Descubren el “dragón espada”, un reptil marino jurásico de 193 millones de años hallado en Inglaterra

Juan Andrés Galaz 14-10-2025

El fósil fue encontrado en la costa de Dorset, al sur de Inglaterra, por el coleccionista Chris Moore en 2001, aunque su estudio científico se concretó recién dos décadas después.


Un grupo de investigadores de la Universidad de Manchester anunció el descubrimiento de una nueva especie de ictiosaurio, un reptil marino del Jurásico bautizado como Xiphodracon goldencapensis, cuyo hallazgo aporta información clave sobre la evolución y diversidad de estas criaturas prehistóricas.


El fósil fue encontrado en la costa de Dorset, al sur de Inglaterra, por el coleccionista Chris Moore en 2001, aunque su estudio científico se concretó recién dos décadas después. Con una antigüedad estimada de entre 193 y 184 millones de años, este ejemplar es el primer género nuevo identificado en la región en más de un siglo.

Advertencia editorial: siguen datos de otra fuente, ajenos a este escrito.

-- ==== Sys2Proof/Machine/Switch.lean ====
section
/-! DEFINITION. Receiving frames: flow control (R384, R385), host receive rings (R387 to R391), forwarding (R395, R412)
and the classification of the fronthaul switch (R374, R375, R393 to R396). -/

namespace Sys2Proof.Machine

/-! ### Flow control (R384, R385) -/

/-- A PAUSE or PFC frame with the XOFF and XON priorities that wait (R384); under PAUSE the quanta alone. -/
def State.fcFrame (s : State) (p : Nat) : List Byte :=
  let x := s.port p
  let q := s.objN .ethFcQuanta p
  let head := beBytes 6 0x0180C2000001 ++ beBytes 6 (s.objN .ethMacAddr p) ++ beBytes 2 0x8808
  padded (if s.obj .ethFcMode p = 1 then head ++ beBytes 2 1 ++ beBytes 2 (if x.xoff ≠ 0 then q else 0)
    else head ++ beBytes 2 0x0101 ++ beBytes 2 (x.xoff ||| x.xon)
      ++ (List.range 8).flatMap (fun k => beBytes 2 (if bitAt x.xoff k then q else 0)))

/-- The flow-control frame that waits is sent (R384), ahead of every queue; an XOFF is counted. -/
def State.fcSend (s : State) (p : Nat) : State :=
  let x := s.port p
  if x.xoff = 0 ∧ x.xon = 0 then s
  else
    let s := (s.bumpIf (decide (x.xoff ≠ 0)) .ethFcXoffSent p).send (.eth p (s.fcFrame p) s.now false)
    s.setPort p { s.port p with xoff := 0, xon := 0 }

/-- A queue stopped for a number of quanta of 512 bit times (R384, R385); 0 restarts it. -/
def State.stopQueue (s : State) (p q quanta : Nat) : State :=
  let ns := quanta * 512000 / max 1 (s.objN .ethPortRate p)
  let x := s.port p
  s.setPort p { x with stopped := tabSet 0 x.stopped q (if quanta = 0 then 0 else s.now + ns) }

/-- A received MAC Control frame (R385): counted; PAUSE acts in mode 1, PFC in mode 2, on the queues that honour it. -/
def State.macControl (s : State) (p : Nat) (l : List Byte) : State :=
  let o := payloadAt l
  let op := be16At o l
  let s := s.bumpIf (decide (op = 1) || decide (op = 0x0101)) .ethFcRxPauses p
  let honor := s.objN .ethFcHonor p
  if op = 1 ∧ s.obj .ethFcMode p = 1 then
    (maskList 8 honor).foldl (fun s q => s.stopQueue p q (be16At (o + 2) l)) s
  else if op = 0x0101 ∧ s.obj .ethFcMode p = 2 then
    let v := be16At (o + 2) l
    (maskList 8 honor).foldl (fun s q =>
      let k := s.objN .ethQueuePcp p / 8 ^ q % 8
      if bitAt v k then s.stopQueue p q (be16At (o + 4 + 2 * k) l) else s) s
  else s

/-- ETH_PAUSE_REFRESH (R384): every half quanta time the XOFF is sent again while the occupancy stays above
`ETH_XON_WM`; fallen to it, the XON is. -/
def execEthPauseRefresh (p : Fin 48) (occ : List Nat) (s : State) : Host.Outcome State Fault Refusal :=
  .next (
    let s := s.fcEval p occ
    let x := s.port p
    s.setPort p { x with xoff := x.xoff ||| s.objN .ethXoffState p })

/-- ETH_PAUSE_EXPIRE (R385): a pause time that has run out restarts its queue. -/
def execEthPauseExpire (p : Fin 48) (q : Fin 8) (s : State) : Host.Outcome State Fault Refusal :=
  .next (
    let x := s.port p
    if tabGet 0 x.stopped q ≤ s.now then s.setPort p { x with stopped := tabSet 0 x.stopped q 0 } else s)

/-! ### Host receive rings (R387 to R391) -/

/-- The ports of a ring follow it (R391). -/
def State.erxPortsEval (s : State) (r : Nat) : State :=
  (maskList 48 (s.objN .erxPorts r)).foldl (fun (s : State) p =>
    if s.obj .ethPortState p = portUp then s.fcEval p (s.port p).occ else s) s

/-- A ring enabled or disabled (R387, R391): it has no posted descriptor, and counts as full while it is enabled. -/
def State.erxRestart (s : State) (r : Nat) : State :=
  (s.setErx r { ErxSt.reset with low := decide (s.obj .erxEnable r ≠ 0) && decide (0 < s.obj .erxXoff r) }).erxPortsEval r

/-- The ring's free descriptors compared with `ERX_XOFF` and `ERX_XON` (R391); its ports follow. -/
def State.erxLevel (s : State) (r : Nat) : State :=
  let x := s.erxRing r
  let n : Int := x.addrs.length
  let low := if x.low then decide (n < s.obj .erxXon r) else decide (n < s.obj .erxXoff r)
  if low = x.low then s
  else
    let s := (s.setErx r { x with low := low }).bumpIf low .erxXoffEvents r
    s.erxPortsEval r

/-- What a frame's descriptors tell (R388). -/
structure RxMeta where
  flags : Nat
  filter : Nat
  dflt : Bool
  deriving DecidableEq, Repr

/-- The bytes of a frame moved to the buffers of the posted descriptors, as they arrive (R389). -/
def State.erxMove (s : State) (r : Nat) : List Nat → List Byte → State
  | [], _ => s
  | a :: as, l =>
    let size := s.objN .erxBufSize r
    if l = [] then s else (s.send (.host (s.objN .erxOwner r) a (l.take size))).erxMove r as (l.drop size)

/-- The descriptors of a frame written back in ring order, after its bytes (R388, R389). -/
def State.erxWrite (s : State) (r p : Nat) (f : RxFrame) (m : RxMeta) (total : Nat) :
    Nat → List Nat → List Byte → Bool → State
  | _, [], _, _ => s
  | pos, a :: as, l, first =>
    let size := s.objN .erxBufSize r
    let chunk := l.take size
    let rest := l.drop size
    let last := decide (rest = [])
    let fn := s.objN .erxOwner r
    let d := a * 2 ^ 192 + (if last then total else 0) * 2 ^ 160 + (if first then toField 64 (f.arrival + s.ingLat p) else 0) * 2 ^ 96
      + 2 ^ 63 + (if first then 2 ^ 62 else 0) + (if last then 2 ^ 61 else 0) + m.flags
      + (if tagCount f.body ≠ 0 then 2 ^ 56 else 0) + framePcp f.body * 2 ^ 53 + frameVid f.body * 2 ^ 41 + p * 2 ^ 35
      + m.filter * 2 ^ 27 + (if m.dflt then 2 ^ 26 else 0) + chunk.length
    let s := s.send
      (.host fn (s.objN .erxBase r + 32 * (pos % max 1 (s.objN .erxCount r))) (leBytes 32 d))
    s.erxWrite r p f m total (pos + 1) as rest false

/-- A frame delivered to a host ring (R389, R390): whole, or dropped for want of descriptors. -/
def State.erxDeliver (s : State) (r p : Nat) (f : RxFrame) (m : RxMeta) : State :=
  let fcs := if f.fcs then fcsOf f.body else s.freeBytes 4
  let all := f.body ++ fcs
  let stored := if bitAt m.flags 59 then all.take (s.frameLimit p f.body) else all
  let n := ceilDiv stored.length (max 1 (s.objN .erxBufSize r))
  let x := s.erxRing r
  if s.obj .erxEnable r = 0 then s.bump .erxNoBuf r
  else if x.addrs.length < n then (s.erxMove r x.addrs stored).bump .erxNoBuf r
  else
    let s := (s.erxMove r (x.addrs.take n) stored).erxWrite r p f m stored.length x.pos (x.addrs.take n) stored true
    let s := s.setErx r { x with pos := (x.pos + n) % 2 ^ 32, addrs := x.addrs.drop n }
    ((s.bump .erxFrames r).raiseVec (s.objN .erxOwner r) 1).erxLevel r

/-- ETH_RX_RING_DOORBELL (R387, R433): the owner posts descriptors up to `v`; anything else is ignored and counted. -/
def execEthRxRingDoorbell (fn r : Fin 64) (v : Nat) (addrs : List Nat) (s : State) : Host.Outcome State Fault Refusal :=
  .next (
    let x := s.erxRing r
    if (s.unit unitPcie).st ≠ unitRunning then s
    else if s.objN .erxOwner r ≠ fn.val ∨ s.obj .erxEnable r = 0 then s.bump .pcieDbIgnored 0
    else
      let n := (v + 2 ^ 32 - x.posted) % 2 ^ 32
      (s.setErx r { x with posted := v % 2 ^ 32, addrs := x.addrs ++ (List.range n).map (fun i => addrs.getD i 0) }).erxLevel r)

/-! ### Forwarding (R395, R412) -/

/-- Entry i of the forwarding table. -/
def State.fwdEntry (s : State) (i : Nat) : Nat := leAt (16 * i) 16 (s.dom .swFwdTable 0)

/-- A forwarding entry matches a frame that came in on a port. -/
def fwdMatches (x p : Nat) (l : List Byte) : Bool :=
  bitAt x 127 && decide (bits x 126 121 ≠ p) && decide (bits x 107 60 = frameDst l)
  && (if bitAt x 120 then decide (tagCount l ≠ 0) && decide (bits x 119 108 = frameVid l) else decide (tagCount l = 0))

/-- Egress ports a frame is forwarded to: that of the lowest entry that matches, or of each for a group address. -/
def State.fwdPorts (s : State) (p : Nat) (l : List Byte) (group : Bool) : List Nat :=
  let m := ((List.range 256).map s.fwdEntry).filter (fun x => fwdMatches x p l)
  (if group then m else m.take 1).map (fun x => bits x 126 121)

El animal medía cerca de tres metros de longitud, similar a un delfín moderno, y se caracterizaba por su hocico afilado en forma de espada, una morfología sin precedentes entre los ictiosaurios conocidos.


Según el equipo liderado por el paleontólogo Dean Lomax, el reptil se alimentaba de peces y calamares, y en el fósil se encontraron rastros de su última comida.


El estudio, publicado en la revista científica Papers in Palaeontology, revela que el esqueleto —casi completo y con un cráneo de grandes ojos— presenta huesos lagrimales con estructuras puntiagudas nunca antes vistas, lo que refuerza su singularidad evolutiva. Estas características, junto con su contexto geológico, lo convierten en una pieza clave para comprender la transición entre faunas marinas del Jurásico temprano.


El ejemplar, actualmente bajo custodia del Museo Real de Ontario (Canadá), permaneció sin analizar durante años hasta que nuevos métodos de estudio permitieron identificar su relevancia científica.


Los investigadores señalan que los ictiosaurios del periodo Pliensbachiano son particularmente escasos, lo que otorga al “dragón espada” un valor excepcional para reconstruir la evolución de los reptiles marinos.


Además, los restos presentan marcas de mordeduras en el cráneo, posiblemente causadas por otro ictiosaurio de mayor tamaño, lo que sugiere que el animal habría muerto a causa de un ataque depredador.